Collected data -
/-- A setter answered `Ok` leads to the next setter, or it was the last and INITIALIZE responds. -/
theorem setterOf_mayRespond (s u : State) : MayRespond u.trace ((setterOf s).2.2 u).trace := by
  unfold setterOf
  split
  · exact .silent _
  · exact .silent _
  · exact .response _ _

theorem startPolling_trace (s : State) : (startPolling s).trace = s.trace := by
  unfold startPolling
  split <;> rfl

/-- A poll gives no response but the error at the cap (R114). -/
theorem afterPoll_mayRespond (w : Word) (s : State) : MayRespond s.trace (afterPoll w s).trace := by
  unfold afterPoll
  split
  · exact .silent _
  · split
    · exact .silent _
    · split
      · exact .response _ _
      · exact .silent _

/-- A transaction answered `Ok` leads on within READ_SINGLE, or ends its operation with a response. -/
theorem onBytes_mayRespond (p : Phase) (b0 b1 : Byte) (s : State) : MayRespond s.trace (onBytes p b0 b1 s).trace := by
  unfold onBytes
  split
  · exact .inl (startPolling_trace s)
  · exact afterPoll_mayRespond _ _
  · exact .response _ _
  · exact .response _ _

/-! ### What a step records -/

/-- What a step does to the record: a reset is recorded, or at most a response, or the request of the phase and then at
most a response. -/
def Records (old new : List Event) : Prop :=
  (∃ clk, new = .reset clk :: old) ∨ MayRespond old new ∨ ∃ req res, MayRespond (.request req res :: old) new

theorem Records.reset (old : List Event) (clk : Nat) : Records old (.reset clk :: old) := .inl ⟨clk, rfl⟩

theorem Records.noRequest {old new : List Event} (h : MayRespond old new) : Records old new := .inr (.inl h)

theorem Records.requested {old new : List Event} {req : Request} {res : Result}
    (h : MayRespond (.request req res :: old) new) : Records old new := .inr (.inr ⟨req, res, h⟩)

/-- In `IDLE` no request is made. -/
theorem idle_records {s t : State} (hp : s.phase = .idle) (h : step s = .next t) : Records s.trace t.trace := by
  obtain ⟨-, rfl⟩ | ⟨clk, rest, -, rfl⟩ | ⟨w, rest, -, ⟨e, -, rfl⟩ | ⟨i, -, -, -, -, rfl⟩⟩ := idle_cases hp h
  · exact .noRequest (.silent _)
  · exact .reset _ _
  · exact .noRequest (.response _ _)
  · exact .noRequest (ran_mayRespond i { s with host := rest })

/-- In a phase of INITIALIZE the one request is the setter's. -/
theorem init_records {s t : State} (hi : s.phase.isInit = true)
    (hs : ∀ clk rest, s.transport.script ≠ .reset clk :: rest) (h : step s = .next t) : Records s.trace t.trace := by
  obtain ⟨-, rfl⟩ | ⟨e, tr, -, rfl⟩ | ⟨b0, b1, tr, -, rfl⟩ := init_cases hi hs h
  · exact .noRequest (.silent _)
  · exact .requested (.response _ _)
  · exact .requested (setterOf_mayRespond s (s.answered _ _ tr))

theorem Transacts.records {s t : State} {out : List Byte} {m : Nat} {tx : TxBuf} (h : Transacts s t out m tx) :
    Records s.trace t.trace := by
  obtain ⟨-, rfl⟩ | ⟨e, tr, -, rfl⟩ | ⟨b0, b1, tr, rx, -, rfl⟩ := h
  · exact .noRequest (.silent _)
  · exact .requested (.response _ _)
  · exact .requested (onBytes_mayRespond _ _ _ _)

/-- R2, R40: every step that answers a next state, in every phase and with a reset in flight or without. -/
theorem step_records {s t : State} (h : step s = .next t) : Records s.trace t.trace := by
  by_cases hp : s.phase = .idle
  · exact idle_records hp h
  · obtain ⟨clk, rest, hs⟩ | hs := reset_or_not s
    · rw [step_abandon hp hs, Host.Outcome.next.injEq] at h
      subst h
      exact .reset _ _
    · obtain hi | hx := Phase.init_or_xfer hp
      · exact init_records hi hs h
      · obtain ⟨out, m, -, -, ht⟩ := xfer_cases hx hs h
        exact ht.records

/-- Settles O18: by what a step records, the new events are a reset, or at most one request and one response. -/
theorem stepExtendsRecord : Obligations.StepExtendsRecord := by
  intro s t h
  obtain ⟨clk, ht⟩ | (ht | ⟨r, ht⟩) | ⟨req, res, ht | ⟨r, ht⟩⟩ := step_records h
  · exact ⟨[.reset clk], ht, by simp [requestCount, responseCount]⟩
  · exact ⟨[], ht, by simp [requestCount, responseCount]⟩
  · exact ⟨[.response r], ht, by simp [requestCount, responseCount]⟩
  · exact ⟨[.request req res], ht, by simp [requestCount, responseCount]⟩
  · exact ⟨[.response r, .request req res], ht, by simp [requestCount, responseCount]⟩

end Sys2Proof.Machine

/-!
PROOFS. 10_state.md R17: the request each phase stands for.
-/

namespace Sys2Proof

/-! ### What the decoders read back -/

/-- Splitting a word into bytes and joining them again (R56, R57). -/
theorem be16_hi8_lo8 (v : Word) : be16 (hi8 v) (lo8 v) = v := by
  unfold be16 hi8 lo8
  ext i hi
  simp only [BitVec.getElem_or, BitVec.getElem_shiftLeft, BitVec.getElem_setWidth]
  interval_cases i <;> simp

/-- The fields of an assembled word are the parts it was joined from, so it is a configuration word and its codes are
read back (R20, R54). -/
theorem decodePayload_configWord (p : Params) (mux gain rate : Code) :
    decodePayload p (configWord p mux gain rate) = .ok (.cw mux gain rate) := by
  simp (disch := decide) only [decodePayload, isConfigWord, configWord, BitVec.extractLsb'_cast,
    BitVec.extractLsb'_append_eq_of_le, BitVec.extractLsb'_append_eq_of_add_le, Nat.reduceSub,
    BitVec.extractLsb'_eq_self, beq_self_eq_true, Bool.and_self, if_true]

/-- A write frame to a register reads back as that register and word (R51). -/
theorem decodeFrame_fw (r : Reg) (v : Word) : decodeFrame [r.ptr, hi8 v, lo8 v] 2 = .ok (.fw r v) := by
  simp [decodeFrame, withReg, be16_hi8_lo8]

/-- A read frame of a register reads back as that register (R52). -/
theorem decodeFrame_fr (r : Reg) : decodeFrame [r.ptr] 2 = .ok (.fr r) := by
  simp [decodeFrame, withReg]

end Sys2Proof

namespace Sys2Proof.Machine

/-! ### The request of a phase -/

/-- In a transaction phase, unless a reset comes, a step is the meaning of the phase's frame. -/
theorem step_frame {s : State} {i : Instr} (hx : s.phase.isXfer = true)
    (hs : ∀ clk rest, s.transport.script ≠ .reset clk :: rest) (hf : frameOf s = .ok i) : step s = exec i s := by
  simp only [step, fetch_busy (Phase.not_idle_of_xfer hx) hs, fetchRequest_xfer hx, hf]

theorem frameOf_rsPoll {s : State} (hp : s.phase = .rsPoll) : frameOf s = .ok (.fr .config) := by
  simp only [frameOf, hp, decodeFrame_fr]

theorem frameOf_rsRead {s : State} (hp : s.phase = .rsRead) : frameOf s = .ok (.fr .conversion) := by
  simp only [frameOf, hp, decodeFrame_fr]

theorem frameOf_waiRead {s : State} (hp : s.phase = .waiRead) : frameOf s = .ok .fb := by
  simp only [frameOf, hp, decodeFrame, if_true]

theorem frameOf_rsWrite {s : State} {m g r : Code} (hp : s.phase = .rsWrite) (hw : s.cfgw = configWord s.params m g r) :
    frameOf s = .ok (.cw m g r) := by
  simp only [frameOf, hp, hw, decodePayload_configWord]

theorem frameOf_regWrite {s : State} {r : Reg} {v : Word} (hp : s.phase = .regWrite)
    (ht : s.txbuf = ⟨r.ptr, hi8 v, lo8 v⟩) : frameOf s = .ok (.fw r v) := by
  simp only [frameOf, hp, ht, decodeFrame_fw]

theorem frameOf_regRead {s : State} {r : Reg} (hp : s.phase = .regRead) (ht : s.txbuf.b0 = r.ptr) :
    frameOf s = .ok (.fr r) := by
  simp only [frameOf, hp, ht, decodeFrame_fr]

/-- Settles O14: no reset in the way, the turn of a transaction phase runs its frame. -/
theorem stepRunsFrame : Obligations.StepRunsFrame := fun _ _ => step_frame

/-- Settles O15, phase by phase. -/
theorem frameOfEachPhase : Obligations.FrameOfEachPhase := fun _ =>
  ⟨frameOf_rsPoll, frameOf_rsRead, frameOf_waiRead, fun _ _ _ => frameOf_rsWrite, fun _ _ => frameOf_regWrite,
    fun _ => frameOf_regRead⟩

/-- Settles O16: in `IDLE` the turn is the host's, and with nothing presented there is none. -/
theorem idleWaits : Obligations.IdleWaits := by
  intro s hp hh
  simp only [step, fetch, hp, if_true, fetchCommand, hh]

end Sys2Proof.Machine

/-!
PROOFS. 10_state.md R22: of the word a poll reads, the block looks at the status bit alone.
-/

namespace Sys2Proof.Machine

/-- The status bit of a word received is the top bit of its first byte (R57). -/
theorem statusBit_be16 (b0 b1 : Byte) : statusBit (be16 b0 b1) = b0.getLsbD 7 := by
  have top : (be16 b0 b1).extractLsb' 15 1 = BitVec.ofBool (b0.getLsbD 7) := by
    ext i hi
    obtain rfl : i = 0 := by omega
    simp [be16]
  rw [statusBit, top]
  cases b0.getLsbD 7 <;> rfl

/-! ### After a poll, by what was read (R91, R114) -/

theorem afterPoll_ready {w : Word} {s : State} (hb : statusBit w = true) : afterPoll w s = s.moveTo .rsRead := by
  simp only [afterPoll, hb, if_true]

theorem afterPoll_uncapped {w : Word} {s : State} (hb : statusBit w = false) (hm : s.params.maxPolls = none) :
    afterPoll w s = s := by
  simp only [afterPoll, hb, hm, Bool.false_eq_true, if_false]

theorem afterPoll_below {w : Word} {s : State} {n : Nat} (hb : statusBit w = false) (hm : s.params.maxPolls = some n)
    (hn : s.polls + 1 ≠ n) : afterPoll w s = { s with polls := s.polls + 1 } := by
  simp only [afterPoll, hb, hm, hn, Bool.false_eq_true, if_false]

theorem afterPoll_limit {w : Word} {s : State} {n : Nat} (hb : statusBit w = false) (hm : s.params.maxPolls = some n)
    (hn : s.polls + 1 = n) : afterPoll w s = { s with polls := s.polls + 1 }.raise .pollLimit := by
  simp only [afterPoll, hb, hm, hn, Bool.false_eq_true, if_false, if_true]

/-- After a poll the block looks at nothing of the word but the status bit. -/
theorem afterPoll_congr {v w : Word} (h : statusBit v = statusBit w) (s : State) : afterPoll v s = afterPoll w s := by
  simp only [afterPoll, h]

/-- After a poll the block writes `PHASE` and `POLLS` and adds to the record, in the same way whatever `RXBUF` and the
record hold. -/
theorem afterPoll_frame (w : Word) (s : State) : ∃ phase polls after, ∀ rx tr,
    afterPoll w { s with rxbuf := rx, trace := tr } =
      { s with phase := phase, polls := polls, rxbuf := rx, trace := after ++ tr } := by
  cases hb : statusBit w with
  | true => exact ⟨.rsRead, s.polls, [], fun _ _ => afterPoll_ready hb⟩
  | false =>
    cases hm : s.params.maxPolls with
    | none => exact ⟨s.phase, s.polls, [], fun _ _ => afterPoll_uncapped hb hm⟩
    | some n =>
      by_cases hn : s.polls + 1 = n
      · exact ⟨.idle, s.polls + 1, [.response (.failure .pollLimit)], fun _ _ => afterPoll_limit hb hm hn⟩
      · exact ⟨s.phase, s.polls + 1, [], fun _ _ => afterPoll_below hb hm hn⟩

/-- The step of a poll that is answered `Ok`: the bytes go to `RXBUF` and the exchange is recorded. -/
theorem step_poll_ok {s : State} {b0 b1 : Byte} {rest : List Reply} (hp : s.phase = .rsPoll)
    (hs : s.transport.script = .ok b0 b1 :: rest) :
    step s = .next (afterPoll (be16 b0 b1) (((s.setTx0 0x01).answered (.xfer s.devAddr [0x01] 2) (.ok b0 b1)
      { s.transport with script := rest }).setRx b0 b1)) := by
  have ha : s.transport.ask (.xfer s.devAddr [Reg.ptr .config] 2) =
      some (.ok b0 b1, { s.transport with script := rest }) := by
    simp only [Transport.ask, hs, Transport.applySetting_xfer]
  rw [step_frame (by rw [hp]; rfl) (by simp [hs]) (frameOf_rsPoll hp)]
  simp only [exec, execFr, hp, issuesFr, beq_self_eq_true, whenIssued, if_true, rpuRead_got ha, Txn.complete, afterRead,
    State.setRx_phase, State.answered_phase, State.setTx0_phase]
  rfl

/-- A poll answered `Ok` by a script set for it, with what the bytes reach told apart from the rest of the state. -/
theorem polled_eq {s t : State} {b0 b1 : Byte} {rest : List Reply} (hp : s.phase = .rsPoll)
    (h : step { s with transport := { s.transport with script := .ok b0 b1 :: rest } } = .next t) :
    t = afterPoll (be16 b0 b1)
      { { s.setTx0 0x01 with transport := { s.transport with script := rest } } with
        rxbuf := ⟨b0, b1⟩
        trace := .request (.xfer s.devAddr [0x01] 2) (.ok [b0, b1]) :: s.trace } :=
  Host.Outcome.next.inj (h.symm.trans
    (step_poll_ok (s := { s with transport := { s.transport with script := .ok b0 b1 :: rest } }) hp rfl))

/-- Settles O39: after the poll the two states differ in `RXBUF` and the record only, and what follows does not look
at these. -/
theorem onlyStatusBitMatters : Obligations.OnlyStatusBitMatters := by
  intro s b0 b1 c0 c1 rest u v hp hbit hu hv
  have hsame : statusBit (be16 c0 c1) = statusBit (be16 b0 b1) := by
    rw [statusBit_be16, statusBit_be16, hbit]
  obtain ⟨phase, polls, after, hafter⟩ := afterPoll_frame (be16 b0 b1)
    { s.setTx0 0x01 with transport := { s.transport with script := rest } }
  have hu' := (polled_eq hp hu).trans (hafter _ _)
  have hv' := ((polled_eq hp hv).trans (afterPoll_congr hsame _)).trans (hafter _ _)
  subst hu' hv'
  exact ⟨rfl, rfl, rfl, after, rfl, rfl⟩

end Sys2Proof.Machine

/-!
PROOFS. 10_state.md R11, R12, R18: what a step does to the registers that outlive an operation.
-/

namespace Sys2Proof.Machine

/-! ### Every way a step can go -/

/-- The ways a step goes from `s`: the one case split the proofs below follow. -/
inductive Moves (s : State) : State → Prop
  /-- Nothing is presented, or a setter's request is not answered. -/
  | waits : Moves s s
  /-- A reset, presented in `IDLE` or in flight; the latter leaves no fixture. -/
  | reset (clk : Option Nat) (host : List HostInput) (tr : Transport)
      (hfix : tr.fixture = s.transport.fixture ∨ tr.fixture = .absent) :
      Moves s ({ s with host := host, transport := tr }.resetBlock clk)
  /-- A command word is refused. -/
  | refused (e : ErrorKind) (rest : List HostInput) (hp : s.phase = .idle) (he : early e) :
      Moves s ({ s with host := rest }.raise e)
  /-- An operation is accepted. -/
  | accepted (i : Instr) (rest : List HostInput) (hp : s.phase = .idle) (hc : i.isCommand = true)
      (hw : WellFormed s.params i = true) (hg : lifeGuard s.life i = none) : Moves s (ran i { s with host := rest })
  /-- A setter is answered `Err`. -/
  | setterFailed (e : TransportError) (tr : Transport) (hi : s.phase.isInit = true)
      (ha : s.transport.ask (setterOf s).1 = some (.err e, tr)) :
      Moves s ((s.answered (setterOf s).1 (.err e) tr).raise ((setterOf s).2.1 e))
  /-- A setter is answered `Ok`. -/
  | setterDone (b0 b1 : Byte) (tr : Transport) (hi : s.phase.isInit = true)
      (ha : s.transport.ask (setterOf s).1 = some (.ok b0 b1, tr)) :
      Moves s ((setterOf s).2.2 (s.answered (setterOf s).1 (.ok b0 b1) tr))
  /-- A transaction is made. -/
  | transacts {t : State} (out : List Byte) (m : Nat) (hx : s.phase.isXfer = true) (hshape : xferShape out m = true)
      (hptr : s.phase ≠ .waiRead → ∃ r, (frameSent s).b0 = Reg.ptr r) (ht : Transacts s t out m (frameSent s)) :
      Moves s t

DIRECTIONS FOR THIS TASK - Write out exactly the lines that fall from the line with "s.phase = .regRead)" to the line with "theorem statusBit_be16 (b0" in the records above, keeping both ends.

ANSWER SPACE -
theorem frameOf_regRead {s : State} {r : Reg} (hp : s.phase = .regRead) (ht : s.txbuf.b0 = r.ptr) :
    frameOf s = .ok (.fr r) := by
  simp only [frameOf, hp, ht, decodeFrame_fr]

/-- Settles O14: no reset in the way, the turn of a transaction phase runs its frame. -/
theorem stepRunsFrame : Obligations.StepRunsFrame := fun _ _ => step_frame

/-- Settles O15, phase by phase. -/
theorem frameOfEachPhase : Obligations.FrameOfEachPhase := fun _ =>
  ⟨frameOf_rsPoll, frameOf_rsRead, frameOf_waiRead, fun _ _ _ => frameOf_rsWrite, fun _ _ => frameOf_regWrite,
    fun _ => frameOf_regRead⟩

/-- Settles O16: in `IDLE` the turn is the host's, and with nothing presented there is none. -/
theorem idleWaits : Obligations.IdleWaits := by
  intro s hp hh
  simp only [step, fetch, hp, if_true, fetchCommand, hh]

end Sys2Proof.Machine

/-!
PROOFS. 10_state.md R22: of the word a poll reads, the block looks at the status bit alone.
-/

namespace Sys2Proof.Machine

/-- The status bit of a word received is the top bit of its first byte (R57). -/
theorem statusBit_be16 (b0 b1 : Byte) : statusBit (be16 b0 b1) = b0.getLsbD 7 := by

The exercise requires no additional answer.